But when I hold this book in my hand, I do not think about how Jeremy left us, I think about how wonderful it was to have known him, enjoyed his humour, his company, and a wee bit of his heart.



Date: 1:00 PM EDT Thursday 26 September 2019
Condition: Mostly Cloudy
Pressure: 100.6 kPa
Tendency: Rising
Temperature: 17.3°C
Dew point: 16.1°C
Humidity: 93%
Wind: W 19 km/h
Visibility: 24 km


“The most beautiful discovery true friends make is that they can grow separately without growing apart.”
Elisabeth Foley


When canning I seldom experiment beyond what sounds good to me. No failures to date, all the things I have canned we have loved, either as a food, or as an ingredient.

But all these Zucchini needed attention! Today!

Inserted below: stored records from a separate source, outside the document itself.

-- ==== Sys2Proof/Machine/IndexMemory.lean ====
section
/-! DEFINITION. Index register and memory transfer (43_index_memory.md R200 to R205). `I` is changed by the first
three only. -/

namespace Sys2Proof.Machine

/-- set-index (43_index_memory.md R200). -/
def execSetIndex (nnn : Addr12) (s : State) : Result := .next (s.setIndex (zextAddr nnn)).advance

/-- add-index (43_index_memory.md R201): 16 bits, no flag. -/
def execAddIndex (x : RegIdx) (s : State) : Result := .next (s.setIndex (s.i + zextByte (s.reg x))).advance

/-- sprite-addr (43_index_memory.md R202): `V[x] * 5`, not masked to a nibble. -/
def execSpriteAddr (x : RegIdx) (s : State) : Result := .next (s.setIndex (zextByte (s.reg x) * 5)).advance

/-- bcd (43_index_memory.md R203): three digits at I, I+1, I+2. -/
def execBcd (x : RegIdx) (s : State) : Result :=
  .next (s.commit (writeBytes s.mem s.base (bcdDigits (s.reg x))) fun m => (s.setMem m).advance)

/-- dump-regs (43_index_memory.md R204): V0 to Vx at I and upwards, I unchanged. -/
def execDumpRegs (x : RegIdx) (s : State) : Result :=
  .next (s.commit (writeBytes s.mem s.base (s.regsUpTo x)) fun m => (s.setMem m).advance)

/-- load-regs (43_index_memory.md R205): V0 to Vx from I and upwards, I unchanged. -/
def execLoadRegs (x : RegIdx) (s : State) : Result :=
  .next (s.commit (readBytes s.mem s.base (x.val + 1)) fun bytes => (s.setRegs (fillRegs s.v 0 bytes)).advance)

end Sys2Proof.Machine
end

I have enough relish, more than 24 jars, and only I eat it, so really, I don’t need more relish. So, I can afford to make a batch of relish a little differently. If I fail to produce something I like with this zucchini, well, it wouldn’t be the end of the world as I know it, now would it.

So I decided that this morning it was time to experiment with Liquid Stevia as an alternative to sugar in high-acid canning, relish in this case. I could have chosen pickles, but I prefer cucumbers for pickles, and I eat those raw as fast they are harvested. So relish it was. Liquid Stevia was substituted for the entire amount of sugar called for in the recipe: 2 1/4 cups of sugar translated into 2 1/4 teaspoons of Liquid Stevia. The Liquid Stevia was used in the recipe in the very same way that sugar would have been.

A few interesting things were noted. One is that the vinegar/stevia/herb mixture was not sticky, as it is with sugar. This meant that none of the herbs stuck to the sides of the pot during the cooking process. The other interesting thing is that Liquid Stevia does not cut the taste of acid the way sugar does, and that came as a surprise. The batch of relish was much tangier than those made with sugar.

All in all, the experiment could be considered a success. The taste is tangier, but that might be pleasant. All five jars sealed.

My other early morning project was to cook chick peas, one batch for hummus tonight, and three batches to be frozen for future hummus. Attila always feels wealthy when he has cooked beans, and chick peas, cooked and ready create his favourite second suppers.

In the early 70s I was teaching food science in the public school system in Toronto. One of the indulgences I gave myself was the purchase of a commercial grade Cuisinart food processor, the DLC-X. Well here I am, over 45 years later, and this appliance is still used three or more times per week. It has seen a lot of use! The appliance was made in Japan, but in the early 80s the company was sold, this appliance went out of production, and the quality of their food processors changed, not for the good. Replacement parts for the DLC-X appliance are no longer made.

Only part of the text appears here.